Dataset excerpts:
————————

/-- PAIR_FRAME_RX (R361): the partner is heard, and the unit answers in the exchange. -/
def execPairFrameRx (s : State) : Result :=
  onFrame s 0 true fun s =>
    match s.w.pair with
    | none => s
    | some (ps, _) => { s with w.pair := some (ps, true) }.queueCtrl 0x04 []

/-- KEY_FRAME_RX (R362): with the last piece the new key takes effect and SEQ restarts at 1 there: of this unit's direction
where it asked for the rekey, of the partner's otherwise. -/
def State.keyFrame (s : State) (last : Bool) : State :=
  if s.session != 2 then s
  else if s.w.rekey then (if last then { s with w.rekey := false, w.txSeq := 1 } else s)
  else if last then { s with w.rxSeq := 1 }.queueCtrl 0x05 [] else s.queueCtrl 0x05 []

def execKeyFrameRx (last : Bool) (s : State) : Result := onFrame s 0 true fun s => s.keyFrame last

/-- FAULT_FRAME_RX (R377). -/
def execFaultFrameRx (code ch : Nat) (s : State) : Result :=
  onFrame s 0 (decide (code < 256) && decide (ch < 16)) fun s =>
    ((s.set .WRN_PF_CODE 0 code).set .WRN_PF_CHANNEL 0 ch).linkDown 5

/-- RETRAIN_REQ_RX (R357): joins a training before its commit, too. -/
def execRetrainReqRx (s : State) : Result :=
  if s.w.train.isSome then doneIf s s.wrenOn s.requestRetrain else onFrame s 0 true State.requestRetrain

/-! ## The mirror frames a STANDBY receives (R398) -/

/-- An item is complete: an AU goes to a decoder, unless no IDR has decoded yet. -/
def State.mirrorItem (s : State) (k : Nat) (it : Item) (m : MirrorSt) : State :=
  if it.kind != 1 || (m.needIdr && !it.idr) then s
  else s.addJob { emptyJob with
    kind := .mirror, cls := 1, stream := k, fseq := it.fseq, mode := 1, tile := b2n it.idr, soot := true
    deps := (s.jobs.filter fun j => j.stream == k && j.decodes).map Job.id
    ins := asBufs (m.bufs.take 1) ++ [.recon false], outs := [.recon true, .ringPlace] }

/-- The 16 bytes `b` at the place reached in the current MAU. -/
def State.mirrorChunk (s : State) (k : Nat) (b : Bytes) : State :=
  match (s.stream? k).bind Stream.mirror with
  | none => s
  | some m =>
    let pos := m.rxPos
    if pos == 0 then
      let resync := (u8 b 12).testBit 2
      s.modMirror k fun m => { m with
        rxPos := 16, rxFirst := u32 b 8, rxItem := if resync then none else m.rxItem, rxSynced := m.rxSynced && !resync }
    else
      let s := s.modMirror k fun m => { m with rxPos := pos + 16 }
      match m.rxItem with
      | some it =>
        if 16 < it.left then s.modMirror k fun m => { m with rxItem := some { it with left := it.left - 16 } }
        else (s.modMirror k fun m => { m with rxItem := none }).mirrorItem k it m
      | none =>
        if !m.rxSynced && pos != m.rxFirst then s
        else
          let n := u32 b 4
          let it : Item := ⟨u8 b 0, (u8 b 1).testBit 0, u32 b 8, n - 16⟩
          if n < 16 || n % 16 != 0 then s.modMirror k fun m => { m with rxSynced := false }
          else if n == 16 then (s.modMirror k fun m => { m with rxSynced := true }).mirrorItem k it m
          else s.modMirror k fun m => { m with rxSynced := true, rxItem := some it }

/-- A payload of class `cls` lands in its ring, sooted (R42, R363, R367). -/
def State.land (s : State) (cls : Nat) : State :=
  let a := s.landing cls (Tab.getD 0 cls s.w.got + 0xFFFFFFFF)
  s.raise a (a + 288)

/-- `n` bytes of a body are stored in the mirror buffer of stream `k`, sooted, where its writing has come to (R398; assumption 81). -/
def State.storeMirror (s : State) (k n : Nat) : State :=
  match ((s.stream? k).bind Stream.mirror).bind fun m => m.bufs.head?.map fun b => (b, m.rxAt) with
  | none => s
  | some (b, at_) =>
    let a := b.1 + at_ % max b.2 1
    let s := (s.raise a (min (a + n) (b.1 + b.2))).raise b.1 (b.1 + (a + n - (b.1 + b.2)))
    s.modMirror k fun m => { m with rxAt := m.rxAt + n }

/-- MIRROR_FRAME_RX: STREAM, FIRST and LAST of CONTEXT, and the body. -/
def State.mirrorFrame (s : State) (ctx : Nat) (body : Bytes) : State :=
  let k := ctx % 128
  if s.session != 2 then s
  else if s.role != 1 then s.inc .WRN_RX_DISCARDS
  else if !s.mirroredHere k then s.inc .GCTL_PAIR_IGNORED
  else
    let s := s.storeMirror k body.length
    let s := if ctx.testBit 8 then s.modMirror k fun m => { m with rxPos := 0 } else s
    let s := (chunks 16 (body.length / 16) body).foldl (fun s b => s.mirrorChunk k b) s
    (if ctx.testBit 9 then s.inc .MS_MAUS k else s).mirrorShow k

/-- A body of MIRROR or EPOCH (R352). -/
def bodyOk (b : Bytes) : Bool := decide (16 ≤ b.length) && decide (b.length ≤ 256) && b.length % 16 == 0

————————

▸ **EXERCISE DESCRIPTION**: The required output is the stretch of entries above from the line containing "assumption 81). -/" through the line containing "let s := (s.raise", reproduced exactly.

▸ **THE COMPLETED TASK**:
/-- `n` bytes of a body are stored in the mirror buffer of stream `k`, sooted, where its writing has come to (R398; assumption 81). -/
def State.storeMirror (s : State) (k n : Nat) : State :=
  match ((s.stream? k).bind Stream.mirror).bind fun m => m.bufs.head?.map fun b => (b, m.rxAt) with
  | none => s
  | some (b, at_) =>
    let a := b.1 + at_ % max b.2 1
    let s := (s.raise a (min (a + n) (b.1 + b.2))).raise b.1 (b.1 + (a + n - (b.1 + b.2)))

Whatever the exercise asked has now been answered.